Privacy Notice and Consent – SkyMinder Services

1. In compliance with the provisions of article 13 of EU Regulation 679/2016 (GDPR), CRIF informs the CLIENT that the personal data relating to the CLIENT which have already been acquired or that will be communicated, will be processed by CRIF S.p.a., via della Beverara 21 - 40131 Bologna as Data Controller for the purpose of providing the SkyMinder Service and for the compliance with obligations under the law.
2. Specifically, personal data provided by the CLIENT will be processed, in order to undertake CRIF activities, for the following purposes:
   • in order to fulfill legal obligations arising from, inter alia, statutory, tax and accounting laws;
   • for the administrative management of the relationship and to evaluate the regularity occurred in the registration process;
   • for the fulfillment of obligations deriving from contractual obligations, including transfer of personal data to CRIF Group subsidiaries either into and out the European Union;
   • to assert or defend a right in court or out of court;
   • for anything that may arise directly or indirectly from the existing or future relationship with CRIF;
   • as well as for statistical and market analysis purposes, sales information and/or promotional and/or marketing purposes, or initiatives related to the activities of CRIF, via e-mail, SMS or phone;
   • as well as for statistical and market analysis purposes, sales information and/or promotional and/or marketing purposes, or initiatives related to the activities of CRIF, via e-mail, SMS or phone, by other companies within the corporate group that CRIF belongs to, including extra-EU countries.

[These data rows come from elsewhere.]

/-- The draw of R170 over FP32 logits: status, token, log-probability. -/
def sampleRow (fresh : Nat) (p : RowParam) (lg : List Nat) : Nat × Nat × Nat :=
  let ninf := 2 ^ 31 + f32.inf
  let idx := List.range lg.length
  if lg.all (· == ninf) then (2, 0xFFFFFFFF, 0)
  else if p.temp % 2 ^ 31 = 0 then
    let m := maxAll lg
    let k := ((lg.zip idx).find? fun x => fallKey x.1 == fallKey m).map (·.2) |>.getD 0
    let sm := (chunkedSum fresh f32 (lg.map fun v => decode f32 (exp32 fresh (sub32 v m)))).1
    (0, k, sub32 (sub32 (lg.getD k 0) m) (log32 fresh sm))
  else
    let rt := rcp32 fresh p.temp
    let z : List Nat := lg.map fun v => mul32 v rt
    let keff := if p.topK ≠ 0 then p.topK else if lt32 p.topP 0x3F800000 then 1024 else 0
    let sum := fun (l : List (Nat × Nat × Nat)) => (chunkedSum fresh f32 (l.map fun x => decode f32 x.2.2)).1
    let cand : List (Nat × Nat × Nat) × Nat :=
      if keff ≠ 0 then
        let sel : List (Nat × Nat) := (sortBy (fun (x : Nat × Nat) => fallKey x.2) (idx.zip z)).take keff
        let m := (sel.headD (0, 0)).2
        let es := sel.map fun (x : Nat × Nat) => (x.1, x.2, exp32 fresh (sub32 x.2 m))
        let kept := if lt32 p.topP 0x3F800000 then topPrefix (mul32 p.topP (sum es)) 0 es else es
        (kept, m)
      else
        let m := maxAll z
        ((idx.zip z).map fun (x : Nat × Nat) => (x.1, x.2, exp32 fresh (sub32 x.2 m)), m)
    let s := sum cand.1
    let u := rne f32 (.fin false (sampleWord p.seed p.pos p.draw p.salt) (-24))
    let pick := match drawFrom (mul32 u s) 0 cand.1 with
      | some x => some x
      | none => (cand.1.filter fun (x : Nat × Nat × Nat) => lt32 0 x.2.2).getLast?
    match pick with
    | some x => (0, x.1, sub32 (sub32 x.2.1 cand.2) (log32 fresh s))
    | none => (2, 0xFFFFFFFF, 0)

def samplerRow (s : State) (d : Bytes) (j : Job) (r : Nat) : Job :=
  let pr := j.rd 0 (sPARAM d + 32 * r) 32
  let p := rowParam pr.1
  if badParam p then
    (pr.2.wr 0 (sOUT d + 16 * r) (toLE 4 0xFFFFFFFF ++ zeros 4 ++ [1] ++ zeros 7)).tally rSMP_STAT 15 0 1
  else
    let x := pr.2.rd 0 (sLOGIT d + r * sSTRIDE d) (sV d * elemSize (sFMT d))
    let raw := (elems (sFMT d) x.1 (sV d)).map (widen (fmtOf (sFMT d)))
    let nans := (raw.filter (isNan f32)).length
    let lg := raw.map fun v => if isNan f32 v then 2 ^ 31 + f32.inf else v
    let o := sampleRow (s.fresh + r) p lg
    let lp := if o.1 = 0 && sLOGPROB d then o.2.2 else 0
    let j := x.2.wr 0 (sOUT d + 16 * r) (toLE 4 o.2.1 ++ toLE 4 lp ++ toLE 1 o.1 ++ zeros 7)
    (j.tally rSMP_STAT 31 16 nans).tally rSMP_STAT 15 0 (if o.1 = 0 then 0 else 1)

def runSampler (s : State) (d : Bytes) (j : Job) : Job := j.rows (List.range (sROWS d)) (samplerRow s d)

def execSamplerTask (slot : Nat) (ecc : Ecc) (s : State) : Host.Outcome State Fault Refusal :=
  .next (engineTask s slot ecc 6 true none (fun _ => true) runSampler)

/-! ### Prefix hash engine (R172, R173) -/

/-- The hash of a block: 8 bytes of SHA-256 over the 144-byte message, never 0. -/
def blockHash (prev model graft : Nat) (toks : Bytes) : Nat :=
  let h := num (sha256 (toLE 8 prev ++ toLE 4 model ++ toLE 4 graft ++ toks)) 0 8
  if h = 0 then 1 else h

def hCOUNT (d : Bytes) : Nat := num d 16 4
def hJOB (d : Bytes) : Nat := num d 20 4
def hashCheck (d : Bytes) : Bool := inCommons (hJOB d) (32 * hCOUNT d) 32 && allZero d 24 40

/-- A job: reads its record, writes its HASH; the hash of the job before it is carried on. -/
def hashJob (d : Bytes) (acc : Job × Nat) (i : Nat) : Job × Nat :=
  if acc.1.ue.isSome then acc else
  let a := hJOB d + 32 * i
  let x := acc.1.rd 0 a 32
  let chain := bit 0 (num x.1 20 1)
  let ta := num x.1 16 4
  if ta % 4 ≠ 0 ∨ 2 ^ 28 < ta + 128 ∨ (chain ∧ (i = 0 ∨ acc.2 = 0)) then (x.2.wr 0 (a + 24) (zeros 8), 0)
  else
    let t := x.2.rd 0 ta 128
    let h := blockHash (if chain then acc.2 else num x.1 0 8) (num x.1 8 4) (num x.1 12 4) t.1
    (t.2.wr 0 (a + 24) (toLE 8 h), h)

def runHash (_ : State) (d : Bytes) (j : Job) : Job := ((List.range (hCOUNT d)).foldl (hashJob d) (j, 0)).1

def execHashTask (slot : Nat) (ecc : Ecc) (s : State) : Host.Outcome State Fault Refusal :=
  .next (engineTask s slot ecc 7 true none (fun _ => true) runHash)

/-! ### Movers (R175–R178) -/

def mOP (d : Bytes) : Nat := num d 16 1 % 16
def mSRC (d : Bytes) : Nat := num d 17 1 % 16
def mDST (d : Bytes) : Nat := num d 17 1 / 16
def mFMT (d : Bytes) : Nat := num d 18 1
def mRB (d : Bytes) : Nat := num d 20 4
def mSA (d : Bytes) : Nat := num d 24 8
def mDA (d : Bytes) : Nat := num d 32 8
def mROWS (d : Bytes) : Nat := num d 40 4
def mSS (d : Bytes) : Nat := num d 44 4
def mDS (d : Bytes) : Nat := num d 48 4
def mIX (d : Bytes) : Nat := num d 52 4
def mARG (d : Bytes) : Nat := num d 56 4
def mIdle (d : Bytes) : Bool := mROWS d == 0 || mRB d == 0
/-- The bytes of a COMPRESS row in the dense form (R177). -/
def denseBytes (d : Bytes) : Nat := 64 + round64 (mRB d)
def mOutBytes (d : Bytes) : Nat := if mOP d = 3 then denseBytes d else mRB d

/-- A mover task passes the check of its operand area (R149, R175–R177). -/
def moverCheck (s : State) (d : Bytes) : Bool :=
  let op := mOP d
  let tx := mDST d == 3
  let inSpace := fun sp a n => n == 0 || a + n ≤ capOf s sp
  let rows := if mIdle d then 0 else mROWS d
  num d 16 1 < 4 && mDST d < 4 && (op == 1 || mSRC d < 3) && num d 19 1 == 0 && num d 60 4 == 0
  && (if op = 3 then (mFMT d == 0x80 || mFMT d == 0x81 || mFMT d == 0x82) && mRB d % elemSize (mFMT d) == 0
        && (tx || denseBytes d ≤ mDS d) else mFMT d == 0)
  && (op == 2 || mIX d == 0) && (op != 0 || mARG d == 0)
  && (op != 2 || inCommons (mIX d) (4 * rows) 4)
  && (if tx then mOutBytes d ≤ 8224 else inSpace (mDST d) (mDA d) (extent rows (mDS d) (mOutBytes d)))
  && (op == 1 || inSpace (mSRC d) (mSA d) (extent (if op = 2 then (if rows = 0 then 0 else mARG d) else rows) (mSS d) (mRB d)))

/-- A mover task names the far tier, as its source or its destination (R149, R309). -/
def moverFar (d : Bytes) : Bool := mDST d == 2 || (mOP d != 1 && mSRC d == 2)

/-- A row in the sparse form where it is smaller, else in the dense form (R177). -/
def compressRow (d row : Bytes) : Bytes × Bool :=
  let f := mFMT d
  let sz := elemSize f
  let es := elems f row (mRB d / sz)
  let keep := fun b => isNan (fmtOf f) b || ((decode f32 (mARG d)).lt (match decode (fmtOf f) b with
    | .fin _ m e => .fin false m e
    | .inf _ => .inf false
    | .nan => .nan))
  let ents := (es.zip (List.range es.length)).filter fun x => keep x.1
  let c := ents.length
  let sparse := 64 + round64 (4 * c) + round64 (c * sz)
  let pad := fun (bs : Bytes) => bs ++ zeros (round64 bs.length - bs.length)
  let hdr := fun form n => toLE 1 form ++ toLE 1 f ++ zeros 2 ++ toLE 4 n ++ zeros 56
  if sparse < denseBytes d then
    (hdr 1 c ++ pad (ents.flatMap fun x => toLE 4 x.2) ++ pad (ents.flatMap fun x => toLE sz x.1), false)
  else (hdr 0 es.length ++ pad (es.flatMap fun b => toLE sz (if keep b then b else 0)), true)

/-- The FILL row: the pattern repeated from byte 0. -/
def fillRow (d : Bytes) : Bytes := (List.range (mRB d)).map fun i => BitVec.ofNat 8 (mARG d / 2 ^ (8 * (i % 4)))

/-- One row of a mover task: read or made, and written or queued for the host port (R176, R177). -/
def moverRow (d : Bytes) (j : Job) (r : Nat) : Job :=
  let op := mOP d
  let ix := j.rd 0 (mIX d + 4 * r) (if op = 2 then 4 else 0)
  let i := if op = 2 then ofLE ix.1 else r
  let away := op == 2 && mARG d ≤ i
  let src := if op = 1 then (fillRow d, ix.2) else if away then (zeros (mRB d), ix.2)
    else ix.2.rd (mSRC d) (mSA d + i * mSS d) (mRB d)
  let row := if op = 3 then compressRow d src.1 else (src.1, false)
  let j := if mDST d = 3 then src.2.out row.1 else src.2.wr (mDST d) (mDA d + r * mDS d) row.1
  (j.tally rMOV_STAT 31 16 (b2n away)).tally rMOV_STAT 15 0 (b2n row.2)

/-- Source and destination overlap other than identically (R151, R176). -/
def moverClash (d : Bytes) : Bool :=
  mOP d != 1 && mDST d == mSRC d && !(mSA d == mDA d && mSS d == mDS d && mOP d == 0) &&
  overlap (mSA d) (extent (if mOP d = 2 then mARG d else mROWS d) (mSS d) (mRB d)) (mDA d)
    (extent (mROWS d) (mDS d) (mOutBytes d))

def runMover (s : State) (d : Bytes) (j : Job) : Job :=
  if mIdle d then j else j.rows (rowOrder s (mROWS d) (moverClash d)) (moverRow d)

/-- A mover task of the row's operation; an uncorrectable read is recorded as MOVER_UE (Table 18.2). -/
def moverTask (sel : Bytes → Bool) (slot : Nat) (e : Ecc) (s : State) : State :=
  engineTask s slot e 8 true (some (0x0402, 9)) sel runMover

def execMoverCopy (slot : Nat) (ecc : Ecc) (s : State) : Host.Outcome State Fault Refusal :=
  .next (moverTask (fun d => mOP d == 0 && mDST d != 3) slot ecc s)
def execMoverFill (slot : Nat) (ecc : Ecc) (s : State) : Host.Outcome State Fault Refusal :=
  .next (moverTask (fun d => mOP d == 1 && mDST d != 3) slot ecc s)
def execMoverGather (slot : Nat) (ecc : Ecc) (s : State) : Host.Outcome State Fault Refusal :=
  .next (moverTask (fun d => mOP d == 2 && mDST d != 3) slot ecc s)
def execMoverCompress (slot : Nat) (ecc : Ecc) (s : State) : Host.Outcome State Fault Refusal :=
  .next (moverTask (fun d => mOP d == 3 && mDST d != 3) slot ecc s)
def execMoverTransmit (slot : Nat) (ecc : Ecc) (s : State) : Host.Outcome State Fault Refusal :=
  .next (moverTask (fun d => mDST d == 3) slot ecc s)

end Sys2Proof.Machine
end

   The data shall be processed on the base of at least one of the lawful grounds pursuant to the article 6 of GDPR. In particular, the processing for the purposes indicated in article 2 points a), b), c), d) and e) does not required the data subject’s consent, because it is based on the article 6, lett. b (performance of a contract) and c (legal obligation) of GDPR. The processing pursuant article 2 points f) and g) is based on the article 6, lett. a (data subject’s consent).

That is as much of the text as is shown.